At the same time, the coronavirus has brought about changes in international affairs. Some Western countries, led by the US, are in a war of words with China, and the development of a vaccine would be to some extent an important asset for China in future international competition.
However, with everyone busy fighting the coronavirus, the US government has been engaging in some political manoeuvring. It has been revealed that the US has tried to get a German vaccine company to move its research to the US, while the FBI and the Department of Homeland Security issued a public service announcement saying that “PRC-affiliated cyber actors and non-traditional collectors” have been observed “attempting to identify and illicitly obtain valuable intellectual property (IP) and public health data related to vaccines, treatments, and testing from networks and personnel affiliated with Covid-19-related research".
The world is hoping for a vaccine for the coronavirus, which calls for countries to work together. If this can be quickly accomplished through sharing of information and international cooperation, that would be a most impressionable miracle for the history books.
"COVID-19 vaccine development and deployment in China, when available, will be made a global public good. This will be China’s contribution to ensuring vaccine accessibility and affordability in developing countries." - Chinese President Xi Jinping
Even while the vaccine is being developed, the question of how any future vaccine will be distributed is already creating tensions among countries.
Following an announcement by French pharmaceutical company Sanofi that it would give the US priority to a coronavirus vaccine, French Prime Minister Édouard Philippe gave a public apology on 14 May, saying that such a vaccine would be given to all countries as a public good.

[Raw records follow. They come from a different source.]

-- ==== Sys2Proof/Machine/Access.lean ====
section
/-!
DEFINITION. Sys2Proof/Machine/Access.lean: when a BAR0 write is accepted (R438 to R440, Table 20.4).
-/

namespace Sys2Proof.Machine

/-- Whether a part lacks a block of a die (R439). -/
def blockAbsent (s : State) (b : RegBlock) (d : Die) : Bool :=
  (!(blockCommon b) && !(diePresent s d)) ||
    (match b, s.dev.part with
     | .PSG, .km1612 | .PSG, .km1602 => true
     | .LKE, .km1622 | .LKE, .km1602 | .QUE, .km1622 | .QUE, .km1602 => true
     | .FPC, .km1602 => true
     | _, _ => false)

/-- What Table 20.4 and R439, R440 say of a write to a block. -/
inductive Verdict where
  | take | ignore | unreach | locked | disagree | denied
  deriving DecidableEq, Repr

/-- Whether a block is one of the two that stay writable in FROZEN and in a disagreement. -/
def alwaysOpen (b : RegBlock) : Bool := b == .EVT || b == .PMC

/-- Whether a write to a block of a die is accepted; `session` is whether it comes inside an owner's SPDM session (R208). -/
def verdict (s : State) (b : RegBlock) (d : Die) (session : Bool) : Verdict :=
  if blockAbsent s b d then .ignore
  else if !(blockCommon b) && unreachable s d then .unreach
  else if s.dev.mode = .boot ∨ s.dev.mode = .hold then .ignore
  else if s.dev.mode = .frozen then (if alwaysOpen b then .take else .locked)
  else if s.psg.disagree then (if alwaysOpen b then .take else .disagree)
  else if (b = .RGN ∨ b = .SEC) ∧ rfc s F.SEC_POLICY.LOCKDOWN = 1 ∧ session = false then .denied
  else .take

/-- Count a write that is not accepted. -/
def countRefused (v : Verdict) (s : State) : State :=
  match v with
  | .take | .ignore => s
  | .unreach => cntF F.DEV_IGNORED_COUNT.UNREACH .east 0 1 s
  | .locked => cntF F.DEV_IGNORED_COUNT.LOCKED .east 0 1 s
  | .disagree => cntF F.PSG_COUNT.REFUSED (seniorDie s) 0 1 s
  | .denied =>
    s |> cntF F.SEC_DENY_COUNT.COUNT .east 0 1 |> setFlag F.SEC_STATUS.DENIED .east 0
      |> postLim (seniorDie s) 0 ⟨0x0808, sevInfo, locDie (seniorDie s), [], none, none⟩ []

/-- Apply a write to a register that has behaviour of its own, where Table 20.4 accepts it. -/
def barWrite (b : RegBlock) (d : Die) (f : State → State) (s : State) : State :=
  match verdict s b d false with
  | .take => f s
  | v => countRefused v s

/-- Whether a session is open and its requester's chain ends in an owner root (R208). -/
def sessOwner (s : State) (sess : Option Nat) : Bool :=
  match sess with
  | none => false
  | some n => (match nget s.spdm.sessions n with
    | some x => x.open_ && x.owner
    | none => false)

/-- The same for a write that may come inside an SPDM session (R208). -/
def barWriteS (b : RegBlock) (d : Die) (sess : Option Nat) (f : State → State) (s : State) : State :=
  match verdict s b d (sessOwner s sess) with
  | .take => f s
  | v => countRefused v s

/-- A write that only clears flags is accepted in FROZEN too. -/
def barClear (b : RegBlock) (d : Die) (f : State → State) (s : State) : State :=
  match verdict s b d false with
  | .take | .locked => f s
  | v => countRefused v s

end Sys2Proof.Machine
end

US Secretary of State Mike Pompeo has also said that he hopes that any successful vaccine will be quickly and effectively distributed throughout the world. Reuters quoted Pompeo telling Israel’s news agency Kan 11 on 13 May, “I hope that we will all collectively find a way to produce this at high volume to get it all across the world and make sure that every citizen that needs access to a vaccine can get it as quickly as possible.”
At the opening of the World Health Assembly on 18 May, Chinese President Xi Jinping said, "COVID-19 vaccine development and deployment in China, when available, will be made a global public good. This will be China’s contribution to ensuring vaccine accessibility and affordability in developing countries."